Assignment: In this exercise, each record below is to be written out again exactly.

(Records from a data collection)
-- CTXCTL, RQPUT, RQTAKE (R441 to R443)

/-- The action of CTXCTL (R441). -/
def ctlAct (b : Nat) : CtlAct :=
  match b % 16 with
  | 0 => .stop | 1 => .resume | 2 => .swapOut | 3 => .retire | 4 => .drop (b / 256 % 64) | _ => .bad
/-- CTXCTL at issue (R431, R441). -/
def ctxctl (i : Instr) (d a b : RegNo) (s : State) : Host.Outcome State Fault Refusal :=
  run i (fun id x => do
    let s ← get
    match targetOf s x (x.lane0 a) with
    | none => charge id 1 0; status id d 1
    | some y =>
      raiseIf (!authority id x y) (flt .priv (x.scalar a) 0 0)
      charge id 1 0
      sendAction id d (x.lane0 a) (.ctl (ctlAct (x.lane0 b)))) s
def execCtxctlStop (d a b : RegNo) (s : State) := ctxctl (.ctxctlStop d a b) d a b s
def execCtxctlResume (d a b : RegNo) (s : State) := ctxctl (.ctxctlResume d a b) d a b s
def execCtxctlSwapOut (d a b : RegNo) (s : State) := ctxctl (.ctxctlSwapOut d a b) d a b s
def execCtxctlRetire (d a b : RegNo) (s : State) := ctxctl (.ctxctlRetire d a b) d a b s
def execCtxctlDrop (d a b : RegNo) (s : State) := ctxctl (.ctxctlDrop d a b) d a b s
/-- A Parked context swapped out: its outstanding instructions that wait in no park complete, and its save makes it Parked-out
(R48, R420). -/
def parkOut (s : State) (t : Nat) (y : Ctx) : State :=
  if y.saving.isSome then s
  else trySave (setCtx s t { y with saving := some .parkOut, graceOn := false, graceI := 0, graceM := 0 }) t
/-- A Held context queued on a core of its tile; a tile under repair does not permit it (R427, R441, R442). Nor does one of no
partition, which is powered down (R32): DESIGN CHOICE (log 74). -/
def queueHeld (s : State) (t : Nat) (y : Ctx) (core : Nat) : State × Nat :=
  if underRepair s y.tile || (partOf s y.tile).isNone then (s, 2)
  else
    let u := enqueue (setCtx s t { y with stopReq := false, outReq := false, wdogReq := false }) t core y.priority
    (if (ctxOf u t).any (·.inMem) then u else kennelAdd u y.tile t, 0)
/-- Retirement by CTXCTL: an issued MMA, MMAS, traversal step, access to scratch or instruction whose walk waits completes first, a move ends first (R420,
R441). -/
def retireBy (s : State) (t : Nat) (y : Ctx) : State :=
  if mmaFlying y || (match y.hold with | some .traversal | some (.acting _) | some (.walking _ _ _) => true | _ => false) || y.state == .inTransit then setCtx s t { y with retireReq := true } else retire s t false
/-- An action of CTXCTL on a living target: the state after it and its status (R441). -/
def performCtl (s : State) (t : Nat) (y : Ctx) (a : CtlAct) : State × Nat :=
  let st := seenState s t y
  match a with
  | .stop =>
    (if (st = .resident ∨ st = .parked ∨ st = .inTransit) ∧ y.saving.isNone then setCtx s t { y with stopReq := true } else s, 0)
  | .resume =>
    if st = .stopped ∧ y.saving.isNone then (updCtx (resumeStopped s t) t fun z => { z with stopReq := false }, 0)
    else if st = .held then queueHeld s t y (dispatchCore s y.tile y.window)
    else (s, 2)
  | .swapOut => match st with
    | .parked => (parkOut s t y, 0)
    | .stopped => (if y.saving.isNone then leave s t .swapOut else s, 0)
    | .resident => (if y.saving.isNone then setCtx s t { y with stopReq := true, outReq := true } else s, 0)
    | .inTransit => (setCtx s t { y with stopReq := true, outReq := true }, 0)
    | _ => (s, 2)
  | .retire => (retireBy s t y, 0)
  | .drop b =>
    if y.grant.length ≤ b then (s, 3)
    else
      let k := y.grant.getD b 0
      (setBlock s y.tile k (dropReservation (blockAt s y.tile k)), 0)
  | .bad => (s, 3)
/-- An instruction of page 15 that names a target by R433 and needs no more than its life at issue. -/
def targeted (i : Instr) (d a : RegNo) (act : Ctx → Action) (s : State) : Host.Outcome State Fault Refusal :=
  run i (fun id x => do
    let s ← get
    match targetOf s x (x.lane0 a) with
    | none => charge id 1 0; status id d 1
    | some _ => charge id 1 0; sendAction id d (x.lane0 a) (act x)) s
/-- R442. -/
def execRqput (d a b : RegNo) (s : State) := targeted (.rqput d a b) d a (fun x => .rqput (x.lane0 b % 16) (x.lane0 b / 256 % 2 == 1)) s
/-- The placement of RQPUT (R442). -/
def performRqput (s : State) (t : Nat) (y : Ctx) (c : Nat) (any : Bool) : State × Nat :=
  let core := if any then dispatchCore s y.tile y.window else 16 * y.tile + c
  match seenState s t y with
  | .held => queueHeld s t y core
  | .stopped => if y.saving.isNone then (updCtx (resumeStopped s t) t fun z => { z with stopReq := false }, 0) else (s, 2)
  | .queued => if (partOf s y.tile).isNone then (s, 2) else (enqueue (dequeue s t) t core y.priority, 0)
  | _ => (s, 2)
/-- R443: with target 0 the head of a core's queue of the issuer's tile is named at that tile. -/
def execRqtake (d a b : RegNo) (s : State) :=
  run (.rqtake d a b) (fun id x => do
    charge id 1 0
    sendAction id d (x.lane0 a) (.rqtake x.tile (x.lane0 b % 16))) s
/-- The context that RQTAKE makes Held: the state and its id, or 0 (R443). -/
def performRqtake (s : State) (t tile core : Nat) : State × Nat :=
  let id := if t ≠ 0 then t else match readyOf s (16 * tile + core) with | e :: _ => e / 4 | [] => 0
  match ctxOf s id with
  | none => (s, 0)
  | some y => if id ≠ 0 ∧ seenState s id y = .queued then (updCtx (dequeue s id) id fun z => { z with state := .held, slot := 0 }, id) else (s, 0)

Task response:
-- CTXCTL, RQPUT, RQTAKE (R441 to R443)

/-- The action of CTXCTL (R441). -/
def ctlAct (b : Nat) : CtlAct :=
  match b % 16 with
  | 0 => .stop | 1 => .resume | 2 => .swapOut | 3 => .retire | 4 => .drop (b / 256 % 64) | _ => .bad
/-- CTXCTL at issue (R431, R441). -/
def ctxctl (i : Instr) (d a b : RegNo) (s : State) : Host.Outcome State Fault Refusal :=
  run i (fun id x => do
    let s ← get
    match targetOf s x (x.lane0 a) with
    | none => charge id 1 0; status id d 1
    | some y =>
      raiseIf (!authority id x y) (flt .priv (x.scalar a) 0 0)
      charge id 1 0
      sendAction id d (x.lane0 a) (.ctl (ctlAct (x.lane0 b)))) s
def execCtxctlStop (d a b : RegNo) (s : State) := ctxctl (.ctxctlStop d a b) d a b s
def execCtxctlResume (d a b : RegNo) (s : State) := ctxctl (.ctxctlResume d a b) d a b s
def execCtxctlSwapOut (d a b : RegNo) (s : State) := ctxctl (.ctxctlSwapOut d a b) d a b s
def execCtxctlRetire (d a b : RegNo) (s : State) := ctxctl (.ctxctlRetire d a b) d a b s
def execCtxctlDrop (d a b : RegNo) (s : State) := ctxctl (.ctxctlDrop d a b) d a b s
/-- A Parked context swapped out: its outstanding instructions that wait in no park complete, and its save makes it Parked-out
(R48, R420). -/
def parkOut (s : State) (t : Nat) (y : Ctx) : State :=
  if y.saving.isSome then s
  else trySave (setCtx s t { y with saving := some .parkOut, graceOn := false, graceI := 0, graceM := 0 }) t
/-- A Held context queued on a core of its tile; a tile under repair does not permit it (R427, R441, R442). Nor does one of no
partition, which is powered down (R32): DESIGN CHOICE (log 74). -/
def queueHeld (s : State) (t : Nat) (y : Ctx) (core : Nat) : State × Nat :=
  if underRepair s y.tile || (partOf s y.tile).isNone then (s, 2)
  else
    let u := enqueue (setCtx s t { y with stopReq := false, outReq := false, wdogReq := false }) t core y.priority
    (if (ctxOf u t).any (·.inMem) then u else kennelAdd u y.tile t, 0)
/-- Retirement by CTXCTL: an issued MMA, MMAS, traversal step, access to scratch or instruction whose walk waits completes first, a move ends first (R420,
R441). -/
def retireBy (s : State) (t : Nat) (y : Ctx) : State :=
  if mmaFlying y || (match y.hold with | some .traversal | some (.acting _) | some (.walking _ _ _) => true | _ => false) || y.state == .inTransit then setCtx s t { y with retireReq := true } else retire s t false
/-- An action of CTXCTL on a living target: the state after it and its status (R441). -/
def performCtl (s : State) (t : Nat) (y : Ctx) (a : CtlAct) : State × Nat :=
  let st := seenState s t y
  match a with
  | .stop =>
    (if (st = .resident ∨ st = .parked ∨ st = .inTransit) ∧ y.saving.isNone then setCtx s t { y with stopReq := true } else s, 0)
  | .resume =>
    if st = .stopped ∧ y.saving.isNone then (updCtx (resumeStopped s t) t fun z => { z with stopReq := false }, 0)
    else if st = .held then queueHeld s t y (dispatchCore s y.tile y.window)
    else (s, 2)
  | .swapOut => match st with
    | .parked => (parkOut s t y, 0)
    | .stopped => (if y.saving.isNone then leave s t .swapOut else s, 0)
    | .resident => (if y.saving.isNone then setCtx s t { y with stopReq := true, outReq := true } else s, 0)
    | .inTransit => (setCtx s t { y with stopReq := true, outReq := true }, 0)
    | _ => (s, 2)
  | .retire => (retireBy s t y, 0)
  | .drop b =>
    if y.grant.length ≤ b then (s, 3)
    else
      let k := y.grant.getD b 0
      (setBlock s y.tile k (dropReservation (blockAt s y.tile k)), 0)
  | .bad => (s, 3)
/-- An instruction of page 15 that names a target by R433 and needs no more than its life at issue. -/
def targeted (i : Instr) (d a : RegNo) (act : Ctx → Action) (s : State) : Host.Outcome State Fault Refusal :=
  run i (fun id x => do
    let s ← get
    match targetOf s x (x.lane0 a) with
    | none => charge id 1 0; status id d 1
    | some _ => charge id 1 0; sendAction id d (x.lane0 a) (act x)) s
/-- R442. -/
def execRqput (d a b : RegNo) (s : State) := targeted (.rqput d a b) d a (fun x => .rqput (x.lane0 b % 16) (x.lane0 b / 256 % 2 == 1)) s
/-- The placement of RQPUT (R442). -/
def performRqput (s : State) (t : Nat) (y : Ctx) (c : Nat) (any : Bool) : State × Nat :=
  let core := if any then dispatchCore s y.tile y.window else 16 * y.tile + c
  match seenState s t y with
  | .held => queueHeld s t y core
  | .stopped => if y.saving.isNone then (updCtx (resumeStopped s t) t fun z => { z with stopReq := false }, 0) else (s, 2)
  | .queued => if (partOf s y.tile).isNone then (s, 2) else (enqueue (dequeue s t) t core y.priority, 0)
  | _ => (s, 2)
/-- R443: with target 0 the head of a core's queue of the issuer's tile is named at that tile. -/
def execRqtake (d a b : RegNo) (s : State) :=
  run (.rqtake d a b) (fun id x => do
    charge id 1 0
    sendAction id d (x.lane0 a) (.rqtake x.tile (x.lane0 b % 16))) s
/-- The context that RQTAKE makes Held: the state and its id, or 0 (R443). -/
def performRqtake (s : State) (t tile core : Nat) : State × Nat :=
  let id := if t ≠ 0 then t else match readyOf s (16 * tile + core) with | e :: _ => e / 4 | [] => 0
  match ctxOf s id with
  | none => (s, 0)
  | some y => if id ≠ 0 ∧ seenState s id y = .queued then (updCtx (dequeue s id) id fun z => { z with state := .held, slot := 0 }, id) else (s, 0)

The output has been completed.